ASSIGNED TASK ::
Every line of the entries with the word "subst" in it should be shown.

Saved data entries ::
• • • •
-- ==== Sys2Proof/Laws/Exec.lean ====
section
/-! SUPPORT. One equation for each command: what `exec` calls for it. -/

namespace Sys2Proof.Machine
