theorem Upd.fab_iff {w p : Nat} {r s : State} {x : _} (hm : p.testBit 15 = true) :
    Upd w p r { s with fab := x } ↔ Upd w p r s :=
  ⟨fun k => k.trans ⟨fun _ _ _ => rfl, ⟨fun _ => rfl, fun _ => rfl, fun _ => rfl, fun _ => rfl, fun _ => rfl, fun _ => rfl, fun _ => rfl, fun _ => rfl, fun _ => rfl, fun _ => rfl, fun _ => rfl, fun _ => rfl, fun _ => rfl, fun _ => rfl, fun _ => rfl, fun e => absurd (hm.symm.trans e) (by decide), fun _ => rfl, fun _ => rfl, fun _ => rfl, fun _ => rfl, fun _ => rfl, fun _ => rfl, fun _ => rfl⟩, id, fun b => ⟨b.1, b.2, b.3, b.4, b.5⟩, rfl⟩, fun k => k.trans ⟨fun _ _ _ => rfl, ⟨fun _ => rfl, fun _ => rfl, fun _ => rfl, fun _ => rfl, fun _ => rfl, fun _ => rfl, fun _ => rfl, fun _ => rfl, fun _ => rfl, fun _ => rfl, fun _ => rfl, fun _ => rfl, fun _ => rfl, fun _ => rfl, fun _ => rfl, fun e => absurd (hm.symm.trans e) (by decide), fun _ => rfl, fun _ => rfl, fun _ => rfl, fun _ => rfl, fun _ => rfl, fun _ => rfl, fun _ => rfl⟩, id, fun b => ⟨b.1, b.2, b.3, b.4, b.5⟩, rfl⟩⟩

theorem Upd.boot_ {w p : Nat} {r s : State} {x : _} (hm : p.testBit 16 = true) (k : Upd w p r s) :
    Upd w p r { s with boot := x } :=
  k.trans ⟨fun _ _ _ => rfl, ⟨fun _ => rfl, fun _ => rfl, fun _ => rfl, fun _ => rfl, fun _ => rfl, fun _ => rfl, fun _ => rfl, fun _ => rfl, fun _ => rfl, fun _ => rfl, fun _ => rfl, fun _ => rfl, fun _ => rfl, fun _ => rfl, fun _ => rfl, fun _ => rfl, fun e => absurd (hm.symm.trans e) (by decide), fun _ => rfl, fun _ => rfl, fun _ => rfl, fun _ => rfl, fun _ => rfl, fun _ => rfl⟩, id, fun b => ⟨b.1, b.2, b.3, b.4, b.5⟩, rfl⟩

theorem Upd.boot_iff {w p : Nat} {r s : State} {x : _} (hm : p.testBit 16 = true) :
    Upd w p r { s with boot := x } ↔ Upd w p r s :=
  ⟨fun k => k.trans ⟨fun _ _ _ => rfl, ⟨fun _ => rfl, fun _ => rfl, fun _ => rfl, fun _ => rfl, fun _ => rfl, fun _ => rfl, fun _ => rfl, fun _ => rfl, fun _ => rfl, fun _ => rfl, fun _ => rfl, fun _ => rfl, fun _ => rfl, fun _ => rfl, fun _ => rfl, fun _ => rfl, fun e => absurd (hm.symm.trans e) (by decide), fun _ => rfl, fun _ => rfl, fun _ => rfl, fun _ => rfl, fun _ => rfl, fun _ => rfl⟩, id, fun b => ⟨b.1, b.2, b.3, b.4, b.5⟩, rfl⟩, fun k => k.trans ⟨fun _ _ _ => rfl, ⟨fun _ => rfl, fun _ => rfl, fun _ => rfl, fun _ => rfl, fun _ => rfl, fun _ => rfl, fun _ => rfl, fun _ => rfl, fun _ => rfl, fun _ => rfl, fun _ => rfl, fun _ => rfl, fun _ => rfl, fun _ => rfl, fun _ => rfl, fun _ => rfl, fun e => absurd (hm.symm.trans e) (by decide), fun _ => rfl, fun _ => rfl, fun _ => rfl, fun _ => rfl, fun _ => rfl, fun _ => rfl⟩, id, fun b => ⟨b.1, b.2, b.3, b.4, b.5⟩, rfl⟩⟩

theorem Upd.bist_ {w p : Nat} {r s : State} {x : _} (hm : p.testBit 17 = true) (k : Upd w p r s) :
    Upd w p r { s with bist := x } :=
  k.trans ⟨fun _ _ _ => rfl, ⟨fun _ => rfl, fun _ => rfl, fun _ => rfl, fun _ => rfl, fun _ => rfl, fun _ => rfl, fun _ => rfl, fun _ => rfl, fun _ => rfl, fun _ => rfl, fun _ => rfl, fun _ => rfl, fun _ => rfl, fun _ => rfl, fun _ => rfl, fun _ => rfl, fun _ => rfl, fun e => absurd (hm.symm.trans e) (by decide), fun _ => rfl, fun _ => rfl, fun _ => rfl, fun _ => rfl, fun _ => rfl⟩, id, fun b => ⟨b.1, b.2, b.3, b.4, b.5⟩, rfl⟩

theorem Upd.bist_iff {w p : Nat} {r s : State} {x : _} (hm : p.testBit 17 = true) :
    Upd w p r { s with bist := x } ↔ Upd w p r s :=
  ⟨fun k => k.trans ⟨fun _ _ _ => rfl, ⟨fun _ => rfl, fun _ => rfl, fun _ => rfl, fun _ => rfl, fun _ => rfl, fun _ => rfl, fun _ => rfl, fun _ => rfl, fun _ => rfl, fun _ => rfl, fun _ => rfl, fun _ => rfl, fun _ => rfl, fun _ => rfl, fun _ => rfl, fun _ => rfl, fun _ => rfl, fun e => absurd (hm.symm.trans e) (by decide), fun _ => rfl, fun _ => rfl, fun _ => rfl, fun _ => rfl, fun _ => rfl⟩, id, fun b => ⟨b.1, b.2, b.3, b.4, b.5⟩, rfl⟩, fun k => k.trans ⟨fun _ _ _ => rfl, ⟨fun _ => rfl, fun _ => rfl, fun _ => rfl, fun _ => rfl, fun _ => rfl, fun _ => rfl, fun _ => rfl, fun _ => rfl, fun _ => rfl, fun _ => rfl, fun _ => rfl, fun _ => rfl, fun _ => rfl, fun _ => rfl, fun _ => rfl, fun _ => rfl, fun _ => rfl, fun e => absurd (hm.symm.trans e) (by decide), fun _ => rfl, fun _ => rfl, fun _ => rfl, fun _ => rfl, fun _ => rfl⟩, id, fun b => ⟨b.1, b.2, b.3, b.4, b.5⟩, rfl⟩⟩

theorem Upd.mgt_ {w p : Nat} {r s : State} {x : MgtS} (hm : p.testBit 18 = true) (hb : s.mgt.rejected.length ≤ 64 → x.rejected.length ≤ 64) (k : Upd w p r s) :
    Upd w p r { s with mgt := x } :=
  k.trans ⟨fun _ _ _ => rfl, ⟨fun _ => rfl, fun _ => rfl, fun _ => rfl, fun _ => rfl, fun _ => rfl, fun _ => rfl, fun _ => rfl, fun _ => rfl, fun _ => rfl, fun _ => rfl, fun _ => rfl, fun _ => rfl, fun _ => rfl, fun _ => rfl, fun _ => rfl, fun _ => rfl, fun _ => rfl, fun _ => rfl, fun e => absurd (hm.symm.trans e) (by decide), fun _ => rfl, fun _ => rfl, fun _ => rfl, fun _ => rfl⟩, id, fun b => ⟨b.1, b.2, hb b.3, b.4, b.5⟩, rfl⟩
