theorem State.refuseHeads_upd (s : State) (st : Nat) (x0 : Nat) {W P : Nat} {r_ : State} (hm : (subMask 0xa0000000000000021 W && subMask 0x10040a P) = true) (k_ : Upd W P r_ s) :
    Upd W P r_ (State.refuseHeads s st x0) := by
  refine Upd.via (w := 0xa0000000000000021) (p := 0x10040a) ?_ hm k_
  clear hm k_
  induction x0 generalizing s with
  | zero => exact Upd.refl s
  | succ n ih =>
    unfold State.refuseHeads
    split
    · split
      · exact (State.refuseQueued_upd _ _ _ (by decide) (Upd.refl s)).trans (ih _)
      · exact Upd.refl s
    · exact Upd.refl s

theorem State.nextHead_upd (s : State) (st : Nat) {W P : Nat} {r_ : State} (hm : (subMask 0xa0000000000000021 W && subMask 0x10040a P) = true) (k_ : Upd W P r_ s) :
    Upd W P r_ (State.nextHead s st) := by
  refine Upd.via (w := 0xa0000000000000021) (p := 0x10040a) ?_ hm k_
  clear hm k_
  unfold State.nextHead
  repeat' first
    | (with_reducible exact Upd.refl _)
    | with_reducible assumption
    | (extract_lets +onlyGivenNames z; refine Upd.cutU (z := z) ?_ (fun hz => ?_); subst z; rotate_left; clear_value z; all_goals have z := trivial)
    | (extract_lets +onlyGivenNames z; refine Upd.cutU (z := z.1) ?_ (fun hz => ?_); subst z; rotate_left; clear_value z; all_goals have z := trivial)
    | (extract_lets +onlyGivenNames z; clear_value z; have z := trivial)
    | (with_reducible apply Upd.ite)
    | (with_reducible apply State.refuseHeads_upd; decide)
    | (with_reducible apply Upd.fst; assumption)
    | simp (disch := decide) only [Upd.mk1_iff, Upd.frames_iff, Upd.egr_iff, Upd.out_iff]
    | split

theorem State.qpStop_upd (s : State) (q : Nat) (cause : Nat) {W P : Nat} {r_ : State} (hm : (subMask 0x1a0000000000000021 W && subMask 0x100c0a P) = true) (k_ : Upd W P r_ s) :
    Upd W P r_ (State.qpStop s q cause) := by
  refine Upd.via (w := 0x1a0000000000000021) (p := 0x100c0a) ?_ hm k_
  clear hm k_
  unfold State.qpStop
  repeat' first
    | (with_reducible apply Upd.foldl; intro _ _)
    | (with_reducible apply Upd.foldlFst; intro _ _)
    | (with_reducible exact Upd.refl _)
    | with_reducible assumption
    | (extract_lets +onlyGivenNames z; refine Upd.cutU (z := z) ?_ (fun hz => ?_); subst z; rotate_left; clear_value z; all_goals have z := trivial)
    | (extract_lets +onlyGivenNames z; refine Upd.cutU (z := z.1) ?_ (fun hz => ?_); subst z; rotate_left; clear_value z; all_goals have z := trivial)
    | (extract_lets +onlyGivenNames z; have _t : State → _ := z; clear _t; subst z; have z := trivial)
    | (extract_lets +onlyGivenNames z; have _t : _ → State := z; clear _t; subst z; have z := trivial)
    | (extract_lets +onlyGivenNames z; have _t : _ → _ → State := z; clear _t; subst z; have z := trivial)
    | (extract_lets +onlyGivenNames z; clear_value z; have z := trivial)
    | (with_reducible apply Upd.ite)
    | (with_reducible apply State.brgQpGone_upd; decide)
    | (with_reducible apply State.cutDelivery_upd; decide)
    | (with_reducible apply State.nextHead_upd; decide)
    | (with_reducible apply State.refuseQueued_upd; decide)
    | (with_reducible apply Upd.fst; assumption)
    | simp (disch := decide) only [Upd.mk1_iff, Upd.frames_iff, Upd.egr_iff, Upd.brg_iff, Upd.out_iff]
    | split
• • • •
ANSWER SECTION ::
    | (extract_lets +onlyGivenNames z; refine Upd.cutU (z := z) ?_ (fun hz => ?_); subst z; rotate_left; clear_value z; all_goals have z := trivial)
    | (extract_lets +onlyGivenNames z; refine Upd.cutU (z := z.1) ?_ (fun hz => ?_); subst z; rotate_left; clear_value z; all_goals have z := trivial)
    | (extract_lets +onlyGivenNames z; refine Upd.cutU (z := z) ?_ (fun hz => ?_); subst z; rotate_left; clear_value z; all_goals have z := trivial)
    | (extract_lets +onlyGivenNames z; refine Upd.cutU (z := z.1) ?_ (fun hz => ?_); subst z; rotate_left; clear_value z; all_goals have z := trivial)
    | (extract_lets +onlyGivenNames z; have _t : State → _ := z; clear _t; subst z; have z := trivial)
    | (extract_lets +onlyGivenNames z; have _t : _ → State := z; clear _t; subst z; have z := trivial)
    | (extract_lets +onlyGivenNames z; have _t : _ → _ → State := z; clear _t; subst z; have z := trivial)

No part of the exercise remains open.